§ **WHAT IS BEING ASKED**: Give the lines below again exactly, starting with the line that holds "def errorCode (e" and going on through the line that holds "info => info".
*****
/-- The hidden state of an SECS page whose contents are free. -/
def freeHidden (k : Nat) : SecsHidden :=
  { updateCounter := Config.freeCounter k, initialized := Config.freeInitialized k
    mrenclave :=
      ⟨Config.freeMrenclave k 0, Config.freeMrenclave k 1, Config.freeMrenclave k 2, Config.freeMrenclave k 3,
       Config.freeMrenclave k 4, Config.freeMrenclave k 5, Config.freeMrenclave k 6, Config.freeMrenclave k 7⟩ }

/-- The hidden state of an SECS page (spec/10_state.md R33). -/
def State.hiddenAt (s : State) (page : Nat) : SecsHidden :=
  match s.drawnAt page with
  | none => Assoc.read SecsHidden.reset s.hidden page
  | some k => freeHidden k

/-- Writes the hidden state of an SECS page. -/
def State.setHidden (s : State) (page : Nat) (h : SecsHidden) : State :=
  { s with hidden := Assoc.write SecsHidden.reset s.hidden page h }

/-- The contents and the hidden state of an EPC page become a FREE VALUE, drawn at `freeIndex`
(spec/10_state.md R44, spec/40_ecreate.md R123, D10; log 15). -/
def State.scramble (s : State) (page : Nat) : State :=
  { s with epc := s.epc.store (page * pageBytes) pageBytes 0
           hidden := Assoc.write SecsHidden.reset s.hidden page SecsHidden.reset
           scrambled := Assoc.write none s.scrambled page (some s.freeIndex) }

/-! ### Processors and events -/

/-- The error code an event delivers: 0 with `#GP` (spec/60_exceptions.md R125), the open `pf_error_code` with `#PF`
(R126, D13; log 16), none with a VM exit. -/
def errorCode (e : Event) : Option Word32 :=
  match e with
  | .gp0 => some 0
  | .pf _ k c => some (Config.pfErrorCode k c)
  | .vmExit _ => none

/-- The number of a VMCS code; that of a code the spec only names is open (D26; log 10). -/
def vmcsCodeNumber (v : VmcsCode) : Word32 :=
  match v with
  | .sgxConflict => Config.sgxConflict
  | .epcPageConflictException => Config.epcPageConflictException
  | .other n => n

/-- The processor that executes. -/
def State.current (s : State) : Option Processor := s.procs[s.active]?

/-- Writes the processor that executes. -/
def State.setCurrent (s : State) (p : Processor) : State := { s with procs := s.procs.set s.active p }

/-- Writes processor `i`. -/
def State.setProc (s : State) (i : Nat) (p : Processor) : State := { s with procs := s.procs.set i p }

/-- A fresh place to draw free values from (log 40). -/
def State.tick (s : State) : State := { s with freeIndex := s.freeIndex + 1 }

/-- The VMCS after an event: a VM exit writes its five fields (spec/10_state.md R40), an exception none. -/
def vmcsAfter (v : Vmcs) (e : Event) : Vmcs :=
  match e with
  | .gp0 => v
  | .pf _ _ _ => v
  | .vmExit info => info

/-- TAKING AN EXCEPTION OR A VM EXIT: the event is recorded with the address of the ENCLS itself, which the instruction
pointer keeps; the processor is no longer inside an instruction; nothing else of it changes
(spec/10_state.md R18, spec/60_exceptions.md R125, R126, R131, R136; log 11). -/
def State.takeEvent (s : State) (p : Processor) (e : Event) : State :=
  s.setCurrent { p with phase := .idle, event := some { event := e, pc := p.pc }, vmcs := vmcsAfter p.vmcs e }

/-- The return: the same ENCLS is executed again (spec/60_exceptions.md R137, spec/70_reset_and_hazards.md R153). -/
def returned (p : Processor) : Processor := { p with event := none }

/-- Taking an event after the entry lock was acquired: the lock is released first (spec/40_ecreate.md R121). -/
def State.releaseAndTake (s : State) (p : Processor) (page : Nat) (e : Event) : State :=
  (s.setLock page .free).takeEvent p e

/-! ### Addresses and translation -/

/-- Truncation of an address to the width of the mode (spec/10_state.md R17; log 32). -/
def wrapAddress (m : Mode) (a : Word64) : Word64 :=
  match m with
  | .prot32 => (a.setWidth 32).setWidth 64
  | .mode64 => a
  | .other => a

/-- What paging answers for a linear address (spec/20_memory.md R55). -/
inductive Translation where
  | phys (pa : Word64)
  | fault (cause : PfCause)
  deriving DecidableEq, Repr

/-- Whether a mapping permits an access (spec/20_memory.md R56). -/
def permits (m : Mapping) (k : AccessKind) : Bool :=
  match k with
  | .nonEnclaveRead => m.read
  | .enclaveWrite => m.write

/-- Whether a mapping is about a linear page. -/
def covers (page : Nat) (m : Mapping) : Bool := decide (m.firstPage ≤ page ∧ page < m.firstPage + m.pages)

/-- `translate(lp, la, kind)` (spec/20_memory.md R55): the first mapping about the page decides (log 23). -/
def translate (p : Processor) (la : Word64) (k : AccessKind) : Translation :=
  match p.xlat.find? (covers (la.toNat / pageBytes)) with
  | none => .fault .notMapped
  | some m =>
    if permits m k then
      .phys (BitVec.ofNat 64
        ((m.firstFrame + (la.toNat / pageBytes - m.firstPage)) * pageBytes + la.toNat % pageBytes))
    else .fault .denied

/-! ### Reading an operand -/

/-- The parts of an operand of at most 4096 bytes that lie in one page each: linear address and number of bytes. -/
def operandPieces (m : Mode) (la : Word64) (n : Nat) : List (Word64 × Nat) :=
  let room := pageBytes - la.toNat % pageBytes
  if n ≤ room then [(la, n)] else [(la, room), (wrapAddress m (la + BitVec.ofNat 64 room), n - room)]

/-- The translations of the parts of a source-side operand (spec/20_memory.md R56: a non-enclave read). -/
def operandTranslations (p : Processor) (la : Word64) (n : Nat) : List (Translation × Nat) :=
  (operandPieces p.mode la n).map fun c => (translate p c.1 .nonEnclaveRead, c.2)

/-- Whether a translation lands in one of the regions. -/
def landsIn (rs : List Region) (t : Translation) : Bool :=
  match t with
  | .phys pa => inRegions rs (frameOf pa)
  | .fault _ => false

/-- Whether some part of an operand translates into the given regions. -/
def translatesInto (rs : List Region) (ts : List (Translation × Nat)) : Bool := ts.any fun t => landsIn rs t.1

/-- Why a source-side operand has no meaning where it lies (spec/20_memory.md R59, R63; log 18). -/
def placementRefusal (c : Config) (p : Processor) (la : Word64) (n : Nat) : Option Refusal :=
  if translatesInto c.epc (operandTranslations p la n) then some .operandInEpc
  else if translatesInto c.sideEffects (operandTranslations p la n) then some .operandHasSideEffects
  else none

/-- Why the first part that does not translate does not. -/
def firstPageFault (ts : List (Translation × Nat)) : Option PfCause :=
  match ts with
  | [] => none
  | (.fault cause, _) :: _ => some cause
  | (.phys _, _) :: t => firstPageFault t

/-- The bytes of the parts of an operand, the first part lowest. -/
def gather (m : Memory) (ts : List (Translation × Nat)) : Block :=
  match ts with
  | [] => 0
  | (.phys pa, n) :: t => m.load pa.toNat n ||| (gather m t <<< (8 * n))
  | (.fault _, n) :: t => gather m t <<< (8 * n)

/-- `MemRead(la, n)` (spec/00_scope.md R11): a page fault reports the first byte of the operand
(spec/60_exceptions.md R128; log 16). -/
def readOperand (c : Config) (p : Processor) (m : Memory) (la : Word64) (n : Nat) : Check Block :=
  match placementRefusal c p la n with
  | some r => .refuse r
  | none =>
    match firstPageFault (operandTranslations p la n) with
    | some cause => .raise (.pf la .nonEnclaveRead cause)
    | none => .ok (gather m (operandTranslations p la n))

/-! ### Stores of other agents: one total order, and reads at any moment of an instruction (R61, R64) -/

/-- Memory with those cells written, in order, that the choice function says. -/
def applyRacing (seen : Nat → Bool) (m : Memory) (cells : List Host.Cell) (i : Nat) : Memory :=
  match cells with
  | [] => m
  | c :: t => applyRacing seen (if seen i then m.write c.1 c.2 else m) t (i + 1)

/-- What the bytes that the first `n` cells name held, each just before it is written. -/
def overwritten (m : Memory) (cells : List Host.Cell) (n : Nat) : List Host.Cell :=
  match cells with
  | [] => []
  | c :: t =>
    match n with
    | 0 => []
    | n + 1 => (c.1, m.read c.1) :: overwritten (m.write c.1 c.2) t n

/-- The cells behind the first `n`. -/
def behind (cells : List Host.Cell) (n : Nat) : List Host.Cell :=
  match cells with
  | [] => []
  | c :: t =>
    match n with
    | 0 => c :: t
    | n + 1 => behind t n

/-- The window of processor `i`'s instruction, if it has started. -/
def State.window (s : State) (i : Nat) : Option Window := Assoc.read none s.windows i

/-- Opens, sets or closes the window of processor `i`. -/
def State.setWindow (s : State) (i : Nat) (w : Option Window) : State :=
  { s with windows := Assoc.write none s.windows i w }

/-- Every open window notes what was overwritten, and that `n` stores under way have landed. -/
def noteOverwritten (old : List Host.Cell) (n : Nat) (l : List (Nat × Option Window)) : List (Nat × Option Window) :=
  l.map fun c => (c.1, c.2.map fun w => { past := w.past ++ old, owed := w.owed - n })

/-- A byte of system software lands in ordinary memory. -/
def State.landByte (s : State) (a : Nat) (b : Byte) : State :=
  { s with mem := s.mem.write a b, windows := noteOverwritten [(a, s.mem.read a)] 0 s.windows }

/-- The `n` oldest stores under way land, one after the other. -/
def State.land (s : State) (n : Nat) : State :=
  { s with mem := applyRacing (fun i => decide (i < n)) s.mem s.racing 0, racing := behind s.racing n
           windows := noteOverwritten (overwritten s.mem s.racing n) n s.windows }

/-- What bytes held that were overwritten since the executing processor's instruction started. -/
def State.past (s : State) : List Host.Cell :=
  match s.window s.active with
  | none => []
  | some w => w.past

/-- How many of the oldest stores under way the executing processor's transition sees, or has seen, before they land: a FREE
VALUE, at least those its instruction has seen already. -/
def State.reach (s : State) : Nat :=
  min s.racing.length
    (match s.window s.active with
     | none => Config.raceReach s.freeIndex
     | some w => max w.owed (Config.raceReach s.freeIndex))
*****
§ **ANSWER BOX**:
def errorCode (e : Event) : Option Word32 :=
  match e with
  | .gp0 => some 0
  | .pf _ k c => some (Config.pfErrorCode k c)
  | .vmExit _ => none

/-- The number of a VMCS code; that of a code the spec only names is open (D26; log 10). -/
def vmcsCodeNumber (v : VmcsCode) : Word32 :=
  match v with
  | .sgxConflict => Config.sgxConflict
  | .epcPageConflictException => Config.epcPageConflictException
  | .other n => n

/-- The processor that executes. -/
def State.current (s : State) : Option Processor := s.procs[s.active]?

/-- Writes the processor that executes. -/
def State.setCurrent (s : State) (p : Processor) : State := { s with procs := s.procs.set s.active p }

/-- Writes processor `i`. -/
def State.setProc (s : State) (i : Nat) (p : Processor) : State := { s with procs := s.procs.set i p }

/-- A fresh place to draw free values from (log 40). -/
def State.tick (s : State) : State := { s with freeIndex := s.freeIndex + 1 }

/-- The VMCS after an event: a VM exit writes its five fields (spec/10_state.md R40), an exception none. -/
def vmcsAfter (v : Vmcs) (e : Event) : Vmcs :=
  match e with
  | .gp0 => v
  | .pf _ _ _ => v
  | .vmExit info => info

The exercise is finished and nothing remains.